◆ **TASK INSTRUCTIONS**:
Could you set down exactly the lines in the records below between the line holding "([0x81, 0xD0, 0x7D, 0x9D], .adcRm16Imm16" and the line holding "([0xF6, 0x20], .mulRm8", inclusive?

(EXCERPTED DATA begins)

-- ==== Sys2Proof/Tests/Slice0.lean ====
section
/-! SUPPORT. Tests of the model: ill-formed terms refused, the decoding of every instruction, single steps from the test
vectors of spec/ (95_test_vectors.md, 96_test_vectors_2.md, each named by its row), the devices, and for every
obligation with hypotheses a state and operands that meet them. -/

set_option Elab.async false

namespace Sys2Proof.Machine.Tests

/-! ### Well-formedness -/

/-- `[BP]` without a displacement has no encoding (R140; vector E11): a term that names it is ill formed, in every
operand position. -/
theorem test_wf_refuses_bp_without_displacement :
    Instr.wf (.movRm8R8 (.mem (.based .bp .none)) .al) = false ∧
      Instr.wf (.movR16Rm16 .ax (.mem (.based .bp .none))) = false ∧
      Instr.wf (.leaR16M .bx (.based .bp .none)) = false ∧ Instr.wf (.jmpFarM (.based .bp .none)) = false ∧
      Instr.wf (.escRm 0 (.mem (.based .bp .none))) = false ∧
      Instr.wf (.movRm8R8 (.mem (.based .bp (.d8 0))) .al) = true ∧
      Instr.wf (.movRm8R8 (.mem (.based .bx .none)) .al) = true := by decide

/-- The bytes that an encoder without the check would give `[BP]` are the direct address (vector E7). -/
theorem test_wf_bp_bytes_are_direct :
    encode (.movR16Rm16 .ax (.mem (.based .bp .none))) ≠ encode (.movR16Rm16 .ax (.mem (.based .bp (.d8 0)))) ∧
      decode [0x8B, 0x06, 0x34, 0x12] = .ok (.movR16Rm16 .ax (.mem (.direct 0x1234)), []) := by
  exact ⟨by decide, rfl⟩

/-! ### Decoding: a word of every instruction, from R149 to R163 -/

/-- The bytes are one instruction, this one. -/
def reads (p : List Byte × Instr) : Bool :=
  match decode p.1 with
  | .ok (i, []) => i == p.2
  | _ => false

theorem test_decode_data_1 :
    ([([0x06], .pushEs),
        ([0x07], .popEs),
        ([0x0E], .pushCs),
        ([0x16], .pushSs),
        ([0x17], .popSs),
        ([0x1E], .pushDs),
        ([0x1F], .popDs),
        ([0x50], .pushR16 .ax),
        ([0x5B], .popR16 .bx),
        ([0x86, 0xF8], .xchgRm8R8 (.reg .al) .bh)] :
        List (List Byte × Instr)).all reads = true := by decide +kernel

theorem test_decode_data_2 :
    ([([0x87, 0x56, 0xFE], .xchgRm16R16 (.mem (.based .bp (.d8 0xFE))) .dx),
        ([0x88, 0xEE], .movRm8R8 (.reg .dh) .ch),
        ([0x89, 0x42, 0xFF], .movRm16R16 (.mem (.based .bpsi (.d8 0xFF))) .ax),
        ([0x8A, 0xDC], .movR8Rm8 .bl (.reg .ah)),
        ([0x8B, 0xB3, 0x78, 0x56], .movR16Rm16 .si (.mem (.based .bpdi (.d16 0x5678)))),
        ([0x8C, 0xC2], .movRm16Es (.reg .dx)),
        ([0x8C, 0x0C], .movRm16Cs (.mem (.based .si .none))),
        ([0x8C, 0xD0], .movRm16Ss (.reg .ax)),
        ([0x8C, 0x1E, 0x34, 0x12], .movRm16Ds (.mem (.direct 0x1234))),
        ([0x8D, 0x6E, 0xFE], .leaR16M .bp (.based .bp (.d8 0xFE)))] :
        List (List Byte × Instr)).all reads = true := by decide +kernel

theorem test_decode_data_3 :
    ([([0x8E, 0x87, 0x00, 0xF0], .movEsRm16 (.mem (.based .bx (.d16 0xF000)))),
        ([0x8E, 0xD4], .movSsRm16 (.reg .sp)),
        ([0x8E, 0x1D], .movDsRm16 (.mem (.based .di .none))),
        ([0x8F, 0xC2], .popRm16 (.reg .dx)),
        ([0x91], .xchgAxCx),
        ([0x92], .xchgAxDx),
        ([0x93], .xchgAxBx),
        ([0x94], .xchgAxSp),
        ([0x95], .xchgAxBp),
        ([0x96], .xchgAxSi)] :
        List (List Byte × Instr)).all reads = true := by decide +kernel

theorem test_decode_data_4 :
    ([([0x97], .xchgAxDi),
        ([0x9C], .pushf),
        ([0x9D], .popf),
        ([0x9E], .sahf),
        ([0x9F], .lahf),
        ([0xA0, 0xB7, 0x03], .movAlMoffs8 0x03B7),
        ([0xA1, 0x74, 0x0E], .movAxMoffs16 0x0E74),
        ([0xA2, 0x31, 0x19], .movMoffs8Al 0x1931),
        ([0xA3, 0xEE, 0x23], .movMoffs16Ax 0x23EE),
        ([0xB0, 0x49], .movR8Imm8 .al 0x49)] :
        List (List Byte × Instr)).all reads = true := by decide +kernel

theorem test_decode_data_5 :
    ([([0xBB, 0x68, 0x39], .movR16Imm16 .bx 0x3968),
        ([0xC4, 0xBB, 0x78, 0x56], .lesR16M .di (.based .bpdi (.d16 0x5678))),
        ([0xC5, 0x51, 0x80], .ldsR16M .dx (.based .bxdi (.d8 0x80))),
        ([0xC6, 0xC6, 0xDD], .movRm8Imm8 (.reg .dh) 0xDD),
        ([0xC7, 0x00, 0x5C, 0x64], .movRm16Imm16 (.mem (.based .bxsi .none)) 0x645C),
        ([0xD7], .xlat),
        ([0xE4, 0x4C], .inAlImm8 0x4C),
        ([0xE5, 0x71], .inAxImm8 0x71),
        ([0xE6, 0x96], .outImm8Al 0x96),
        ([0xE7, 0xBB], .outImm8Ax 0xBB)] :
        List (List Byte × Instr)).all reads = true := by decide +kernel

theorem test_decode_data_6 :
    ([([0xEC], .inAlDx),
        ([0xED], .inAxDx),
        ([0xEE], .outDxAl),
        ([0xEF], .outDxAx),
        ([0xFF, 0x36, 0x34, 0x12], .pushRm16 (.mem (.direct 0x1234)))] :
        List (List Byte × Instr)).all reads = true := by decide +kernel

theorem test_decode_arith_1 :
    ([([0x00, 0xCA], .addRm8R8 (.reg .dl) .cl),
        ([0x01, 0xA7, 0x00, 0xF0], .addRm16R16 (.mem (.based .bx (.d16 0xF000))) .sp),
        ([0x02, 0xF8], .addR8Rm8 .bh (.reg .al)),
        ([0x03, 0x15], .addR16Rm16 .dx (.mem (.based .di .none))),
        ([0x04, 0x2D], .addAlImm8 0x2D),
        ([0x05, 0x2C, 0x10], .addAxImm16 0x102C),
        ([0x10, 0xDC], .adcRm8R8 (.reg .ah) .bl),
        ([0x11, 0x30], .adcRm16R16 (.mem (.based .bxsi .none)) .si),
        ([0x12, 0xCA], .adcR8Rm8 .cl (.reg .dl)),
        ([0x13, 0x66, 0xFE], .adcR16Rm16 .sp (.mem (.based .bp (.d8 0xFE))))] :
        List (List Byte × Instr)).all reads = true := by decide +kernel

theorem test_decode_arith_2 :
    ([([0x14, 0x0B], .adcAlImm8 0x0B),
        ([0x15, 0x9A, 0x50], .adcAxImm16 0x509A),
        ([0x18, 0xEE], .sbbRm8R8 (.reg .dh) .ch),
        ([0x19, 0x83, 0x78, 0x56], .sbbRm16R16 (.mem (.based .bpdi (.d16 0x5678))) .ax),
        ([0x1A, 0xDC], .sbbR8Rm8 .bl (.reg .ah)),
        ([0x1B, 0x34], .sbbR16Rm16 .si (.mem (.based .si .none))),
        ([0x1C, 0xE9], .sbbAlImm8 0xE9),
        ([0x1D, 0x08, 0x91], .sbbAxImm16 0x9108),
        ([0x27], .daa),
        ([0x28, 0x97, 0x00, 0xF0], .subRm8R8 (.mem (.based .bx (.d16 0xF000))) .dl)] :
        List (List Byte × Instr)).all reads = true := by decide +kernel

theorem test_decode_arith_3 :
    ([([0x29, 0xEE], .subRm16R16 (.reg .si) .bp),
        ([0x2A, 0x05], .subR8Rm8 .al (.mem (.based .di .none))),
        ([0x2B, 0xDC], .subR16Rm16 .bx (.reg .sp)),
        ([0x2C, 0xEC], .subAlImm8 0xEC),
        ([0x2D, 0x33, 0xDC], .subAxImm16 0xDC33),
        ([0x2F], .das),
        ([0x37], .aaa),
        ([0x38, 0x56, 0xFE], .cmpRm8R8 (.mem (.based .bp (.d8 0xFE))) .dl),
        ([0x39, 0xEE], .cmpRm16R16 (.reg .si) .bp),
        ([0x3A, 0x42, 0xFF], .cmpR8Rm8 .al (.mem (.based .bpsi (.d8 0xFF))))] :
        List (List Byte × Instr)).all reads = true := by decide +kernel

theorem test_decode_arith_4 :
    ([([0x3B, 0xDC], .cmpR16Rm16 .bx (.reg .sp)),
        ([0x3C, 0x14], .cmpAlImm8 0x14),
        ([0x3D, 0x1B, 0x32], .cmpAxImm16 0x321B),
        ([0x3F], .aas),
        ([0x45], .incR16 .bp),
        ([0x4E], .decR16 .si),
        ([0x80, 0xC6, 0xCD], .addRm8Imm8 (.reg .dh) 0xCD),
        ([0x80, 0x97, 0x00, 0xF0, 0xF2], .adcRm8Imm8 (.mem (.based .bx (.d16 0xF000))) 0xF2),
        ([0x80, 0xDC, 0x17], .sbbRm8Imm8 (.reg .ah) 0x17),
        ([0x80, 0x2D, 0x3C], .subRm8Imm8 (.mem (.based .di .none)) 0x3C)] :
        List (List Byte × Instr)).all reads = true := by decide +kernel

theorem test_decode_arith_5 :
    ([([0x80, 0xFA, 0x61], .cmpRm8Imm8 (.reg .dl) 0x61),
        ([0x81, 0x41, 0x80, 0xC0, 0x92], .addRm16Imm16 (.mem (.based .bxdi (.d8 0x80))) 0x92C0),
        ([0x81, 0xD0, 0x7D, 0x9D], .adcRm16Imm16 (.reg .ax) 0x9D7D),
        ([0x81, 0x18, 0x3A, 0xA8], .sbbRm16Imm16 (.mem (.based .bxsi .none)) 0xA83A),
        ([0x81, 0xEE, 0xF7, 0xB2], .subRm16Imm16 (.reg .si) 0xB2F7),
        ([0x81, 0x7E, 0xFE, 0xB4, 0xBD], .cmpRm16Imm16 (.mem (.based .bp (.d8 0xFE))) 0xBDB4),
        ([0x82, 0xC4, 0x3F], .addRm8Imm8Alias (.reg .ah) 0x3F),
        ([0x82, 0x52, 0xFF, 0x64], .adcRm8Imm8Alias (.mem (.based .bpsi (.d8 0xFF))) 0x64),
        ([0x82, 0xDA, 0x89], .sbbRm8Imm8Alias (.reg .dl) 0x89),
        ([0x82, 0xAB, 0x78, 0x56, 0xAE], .subRm8Imm8Alias (.mem (.based .bpdi (.d16 0x5678))) 0xAE)] :
        List (List Byte × Instr)).all reads = true := by decide +kernel

theorem test_decode_arith_6 :
    ([([0x82, 0xF8, 0xD3], .cmpRm8Imm8Alias (.reg .al) 0xD3),
        ([0x83, 0x04, 0xF8], .addRm16Imm8 (.mem (.based .si .none)) 0xF8),
        ([0x83, 0xD6, 0x1D], .adcRm16Imm8 (.reg .si) 0x1D),
        ([0x83, 0x1E, 0x34, 0x12, 0x42], .sbbRm16Imm8 (.mem (.direct 0x1234)) 0x42),
        ([0x83, 0xEC, 0x67], .subRm16Imm8 (.reg .sp) 0x67),
        ([0x83, 0xBF, 0x00, 0xF0, 0x8C], .cmpRm16Imm8 (.mem (.based .bx (.d16 0xF000))) 0x8C),
        ([0x98], .cbw),
        ([0x99], .cwd),
        ([0xD4, 0xFB], .aamImm8 0xFB),
        ([0xD5, 0x20], .aadImm8 0x20)] :
        List (List Byte × Instr)).all reads = true := by decide +kernel

theorem test_decode_arith_7 :
    ([([0xF6, 0xDE], .negRm8 (.reg .dh)),
        ([0xF6, 0x20], .mulRm8 (.mem (.based .bxsi .none))),
        ([0xF6, 0xEC], .imulRm8 (.reg .ah)),
        ([0xF6, 0x76, 0xFE], .divRm8 (.mem (.based .bp (.d8 0xFE)))),
        ([0xF6, 0xFA], .idivRm8 (.reg .dl)),
        ([0xF7, 0x5A, 0xFF], .negRm16 (.mem (.based .bpsi (.d8 0xFF)))),
        ([0xF7, 0xE0], .mulRm16 (.reg .ax)),
        ([0xF7, 0xAB, 0x78, 0x56], .imulRm16 (.mem (.based .bpdi (.d16 0x5678)))),
        ([0xF7, 0xF6], .divRm16 (.reg .si)),
        ([0xF7, 0x3C], .idivRm16 (.mem (.based .si .none)))] :
        List (List Byte × Instr)).all reads = true := by decide +kernel

theorem test_decode_arith_8 :
    ([([0xFE, 0xC4], .incRm8 (.reg .ah)),
        ([0xFE, 0x0E, 0x34, 0x12], .decRm8 (.mem (.direct 0x1234))),
        ([0xFF, 0xC2], .incRm16 (.reg .dx)),
        ([0xFF, 0x8F, 0x00, 0xF0], .decRm16 (.mem (.based .bx (.d16 0xF000))))] :
        List (List Byte × Instr)).all reads = true := by decide +kernel

theorem test_decode_logic_1 :
    ([([0x08, 0xF8], .orRm8R8 (.reg .al) .bh),
        ([0x09, 0x15], .orRm16R16 (.mem (.based .di .none)) .dx),
        ([0x0A, 0xEE], .orR8Rm8 .ch (.reg .dh)),
        ([0x0B, 0x41, 0x80], .orR16Rm16 .ax (.mem (.based .bxdi (.d8 0x80)))),
        ([0x0C, 0xDF], .orAlImm8 0xDF),
        ([0x0D, 0xCE, 0x2A], .orAxImm16 0x2ACE),
        ([0x20, 0xCA], .andRm8R8 (.reg .dl) .cl),
        ([0x21, 0x66, 0xFE], .andRm16R16 (.mem (.based .bp (.d8 0xFE))) .sp),
        ([0x22, 0xF8], .andR8Rm8 .bh (.reg .al)),
        ([0x23, 0x52, 0xFF], .andR16Rm16 .dx (.mem (.based .bpsi (.d8 0xFF))))] :
        List (List Byte × Instr)).all reads = true := by decide +kernel
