-- ==== Sys2Proof/Word.lean ====
section
/-! DEFINITION. The words of the TW24-A: bytes, the register widths the manual names, and the
finite ranges of unit numbers (R8, R163, R164). Nothing here computes a rule of the manual. -/

namespace Sys2Proof

/-- One byte; all multi-byte quantities are little-endian (R5). -/
abbrev Byte := BitVec 8
/-- A 16-bit field. -/
abbrev W16 := BitVec 16
/-- A binary32 bit pattern or a 32-bit word. -/
abbrev W32 := BitVec 32
/-- A binary64 bit pattern or a 64-bit word. -/
abbrev W64 := BitVec 64

/-- A bolt B00 to B47 (R8). -/
abbrev BoltNo := Fin 48
/-- An HBM4 stack and its Dudin die, 0 to 23 (R8). -/
abbrev StackNo := Fin 24
/-- A weft die, 0 to 7 (R8). -/
abbrev WeftNo := Fin 8
/-- A link port, 0 to 7 (R8). -/
abbrev PortNo := Fin 8
/-- An edge port, 0 to 351 (R163). -/
abbrev EdgeNo := Fin 352
/-- A slow-tier device, 0 to 31 (R8). -/
abbrev SlowNo := Fin 32
/-- A dictionary master: 0 is the PCIe host, 1 to 4 the management masters (R423, R431). -/
abbrev MasterNo := Fin 5

/-- A logical spindle (x, y) of the 128 by 72 grid (R9). -/
structure Site where
  x : Fin 128
  y : Fin 72
deriving DecidableEq, Repr

/-- Row 128*y + x of the spindle tables (R104). -/
def Site.row (p : Site) : Nat := 128 * p.y.val + p.x.val

end Sys2Proof
end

(EXCERPTED DATA ends)

◆ **THE ANSWER**:
        ([0x81, 0xD0, 0x7D, 0x9D], .adcRm16Imm16 (.reg .ax) 0x9D7D),
        ([0x81, 0x18, 0x3A, 0xA8], .sbbRm16Imm16 (.mem (.based .bxsi .none)) 0xA83A),
        ([0x81, 0xEE, 0xF7, 0xB2], .subRm16Imm16 (.reg .si) 0xB2F7),
        ([0x81, 0x7E, 0xFE, 0xB4, 0xBD], .cmpRm16Imm16 (.mem (.based .bp (.d8 0xFE))) 0xBDB4),
        ([0x82, 0xC4, 0x3F], .addRm8Imm8Alias (.reg .ah) 0x3F),
        ([0x82, 0x52, 0xFF, 0x64], .adcRm8Imm8Alias (.mem (.based .bpsi (.d8 0xFF))) 0x64),
        ([0x82, 0xDA, 0x89], .sbbRm8Imm8Alias (.reg .dl) 0x89),
        ([0x82, 0xAB, 0x78, 0x56, 0xAE], .subRm8Imm8Alias (.mem (.based .bpdi (.d16 0x5678))) 0xAE)] :
        List (List Byte × Instr)).all reads = true := by decide +kernel

theorem test_decode_arith_6 :
    ([([0x82, 0xF8, 0xD3], .cmpRm8Imm8Alias (.reg .al) 0xD3),
        ([0x83, 0x04, 0xF8], .addRm16Imm8 (.mem (.based .si .none)) 0xF8),
        ([0x83, 0xD6, 0x1D], .adcRm16Imm8 (.reg .si) 0x1D),
        ([0x83, 0x1E, 0x34, 0x12, 0x42], .sbbRm16Imm8 (.mem (.direct 0x1234)) 0x42),
        ([0x83, 0xEC, 0x67], .subRm16Imm8 (.reg .sp) 0x67),
        ([0x83, 0xBF, 0x00, 0xF0, 0x8C], .cmpRm16Imm8 (.mem (.based .bx (.d16 0xF000))) 0x8C),
        ([0x98], .cbw),
        ([0x99], .cwd),
        ([0xD4, 0xFB], .aamImm8 0xFB),
        ([0xD5, 0x20], .aadImm8 0x20)] :
        List (List Byte × Instr)).all reads = true := by decide +kernel

theorem test_decode_arith_7 :
    ([([0xF6, 0xDE], .negRm8 (.reg .dh)),
        ([0xF6, 0x20], .mulRm8 (.mem (.based .bxsi .none))),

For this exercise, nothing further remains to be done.